Life as a criminal in Eve Online includes a ton of time spent trying to convince people of things. Often these things are entirely false or against their best interest. To that end, having a couple tools to use for these sorts of situations would not go amiss, so I’d like to offer you some information that has been of use to me.


Firstly, I’d like to talk to you about the steps of the selling process. If you’ve ever had a sales job where anybody gave a shit about your level of success then you’ve probably seen this before, but I’m willing to bet it wasn’t framed in the context of internet spaceships.


  1. Approach


Whether you’re looking for a wormhole corp to steal from or a quick safari or starting a Ponzi scheme, you’ve got to find your mark and break the ice. The key pitfall here is approaching someone from an angle where they expect attack. If you convo someone from Jita local trying to sell a ship they’ll smell a scam a mile away. If, however, you happen to start talking to someone in a system where you’re both mining together wonder if a corpmate (even a corpmate in the NPC corp) would be willing to help you get rid of this ship or haul something in exchange for a small fee then you’re much more likely to bypass that natural defense.


Once you’ve determined who you’re going to mess with and what angle you’re going to come in from, it becomes super to make the effort to make a bit of a connection. Some people are weird lizard-brain robots who don’t care for pleasantries in the face of pursuing the almighty isk, but most people are put at ease by a friendly guy. I’m lucky in this respect in that I’m friendly and fairly confident, and I’ve long since learned that I can’t give my confidence in social situations to other people, so I’ll leave that bit to you.


There is one thing that I will say on the subject, though. Some people have trouble being friendly to people they intend to betray. The reason for this is that they immediately view that person as their enemy and that’s the context under which they decide that it’s okay to betray this person and have trouble being friendly to someone they view as an enemy. That view is somewhat incorrect. These people are not your enemy, merely your opponent. They are human beings, just like everyone else, and probably perfectly fine human beings on the surface (although I’m sure you’ll find out how they are under stress shortly). Unless they are immediately and obviously abhorrent you can certainly be friendly and interested in their lives and crack some jokes with them or find out their opinion on something.

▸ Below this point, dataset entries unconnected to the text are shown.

-- ==== Sys2Proof/Decode.lean ====
section
/-! DEFINITION. Decoding and encoding of the 16-bit command word (30_encoding.md R61 to R66). -/

namespace Sys2Proof

/-- The seven classes of reserved command words (R65), in the spec's order. -/
inductive Reserved where
  /-- Item 1: `op` is 0x0 or 0x9..0xF. -/
  | opcode
  /-- Item 2: `z != 00`. -/
  | mustBeZero
  /-- Item 3: `ch != 00` in a command other than `SETDENS`. -/
  | channelGiven
  /-- Item 4: `SETDENS` with `ch == 3`. -/
  | noSuchChannel
  /-- Item 5: `EVAL` with `data != 0x00`. -/
  | evalData
  /-- Item 6: `SETRES` with `data[7:2] != 0` or `data[1:0] == 3`. -/
  | resolutionData
  /-- Item 7: `SETMODE` with `data[7:1] != 0`. -/
  | modeData
  deriving DecidableEq, Repr

/-- Bits `hi:lo` of a command word, `hi` being `lo + len - 1` (R7). -/
def cmdField (w : CmdWord) (lo len : Nat) : BitVec len := w.extractLsb' lo len

/-- `op = cmd[15:12]` (R61). -/
def opOf (w : CmdWord) : BitVec 4 := cmdField w 12 4

/-- `z = cmd[11:10]` (R61). -/
def zOf (w : CmdWord) : BitVec 2 := cmdField w 10 2

/-- `ch = cmd[9:8]` (R61). -/
def chOf (w : CmdWord) : BitVec 2 := cmdField w 8 2

/-- `data = cmd[7:0]` (R61). -/
def dataOf (w : CmdWord) : Byte := cmdField w 0 8

/-- The command of an operation code with its operand fields, the must-be-zero fields `z` and `ch` apart (R63, R65
items 1 and 4 to 7). -/
def decodeOperands (op : BitVec 4) (ch : BitVec 2) (data : Byte) : Except Reserved Instr :=
  match op.toNat with
  | 1 => if data = 0#8 then .ok .eval else .error .evalData
  | 2 => .ok (.tick data)
  | 3 => .ok (.setx data)
  | 4 => .ok (.sety data)
  | 5 => if ch = 3#2 then .error .noSuchChannel else .ok (.setdens ch data)
  | 6 => .ok (.setrand data)
  | 7 =>
    if data.extractLsb' 2 6 = 0#6 ∧ data.extractLsb' 0 2 ≠ 3#2 then .ok (.setres (data.extractLsb' 0 2))
    else .error .resolutionData
  | 8 => if data.extractLsb' 1 7 = 0#7 then .ok (.setmode (data.extractLsb' 0 1)) else .error .modeData
  | _ => .error .opcode

/-- Is this operation code one of the eight of R63? -/
def opcodeKnown (op : BitVec 4) : Bool := 1 ≤ op.toNat && op.toNat ≤ 8

/-- The command a word stands for, or the class of R65 it is reserved by. Where several classes hold, the first in
R65's order is named; nothing but the name depends on that order (DEDUCED, log 11, safe). -/
def decode (w : CmdWord) : Except Reserved Instr :=
  if !opcodeKnown (opOf w) then .error .opcode
  else if zOf w ≠ 0#2 then .error .mustBeZero
  else if opOf w ≠ 5#4 ∧ chOf w ≠ 0#2 then .error .channelGiven
  else decodeOperands (opOf w) (chOf w) (dataOf w)

/-- The word of format `C` with the given fields and `z = 00` (R61). -/
def formatC (op : BitVec 4) (ch : BitVec 2) (data : Byte) : CmdWord := op ++ 0#2 ++ ch ++ data

/-- The command word of a command, from the patterns of R63. -/
def encode : Instr → CmdWord
  | .eval => formatC 0x1#4 0#2 0#8
  | .tick n => formatC 0x2#4 0#2 n
  | .setx v => formatC 0x3#4 0#2 v
  | .sety v => formatC 0x4#4 0#2 v
  | .setdens c v => formatC 0x5#4 c v
  | .setrand v => formatC 0x6#4 0#2 v
  | .setres r => formatC 0x7#4 0#2 (0#6 ++ r)
  | .setmode m => formatC 0x8#4 0#2 (0#7 ++ m)

/-- What the decoder reads from an instruction of the opcode table: one command word, `nbits` of it given and the
bits above them 0. A number that does not fit one 16-bit word is no command (R61, R66; DESIGN CHOICE log 18,
safe). -/
def decodeTableWord (nbits w : Nat) : Option Instr :=
  if w % 2 ^ nbits < 2 ^ 16 then
    match decode (BitVec.ofNat 16 (w % 2 ^ nbits)) with
    | .ok i => some i
    | .error _ => none
  else none

end Sys2Proof
end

This causes the interesting conflict where the truly terrible human beings are the hardest to scam in my experience simply because I can’t tolerate them long enough to complete the deal. I wish it weren’t so, as those are the people I’d most like to scam.


  1. Needs discovery


In sales the process of needs discovery would be to determine what someone is in the market for, what size of TV they were looking to buy, what their price range is, what they intend to do with the TV (video games vs. movies) and so on. When you’re clearly in a selling position these sorts of questions can be fairly straightforward.


When sizing up a target, the end goal dictates how straightforward you can be with your questioning. If you’re recruiting someone in order to kill them, asking what they’re looking for in a corporation is well within the usual recruiting practice, but if you’re looking to trade some overpriced deadspace modules they you need to find out what your target is interested in. If they’re in the market for some bling for their mission-running legion then it’s going to be nearly impossible to sell them shield tanking mods.


Needs discovery is something that you can go back to several times in this process if required. You may find that the target is ripe for something entirely divorced from the scam you set out to run. If you find yourself in this position it’s helpful to have experience with a couple other scams or possibly be able to hand a target off to someone more suited to their… ‘needs’. (Remember, if someone drops a prospect in your lap, they deserve a very healthy cut of the take.)


  1. Presentation


The presentation is the part of the process in which you detail what you’d like to offer the target. As you’ve already done your needs discovery, you get to tailor this specifically to the target. In the real world you’re limited by what products you have to sell and have to hope to match up the customer with the product and make it seem appealing, but for scamming in eve online your product is lies, which makes it especially easy to alter to suit.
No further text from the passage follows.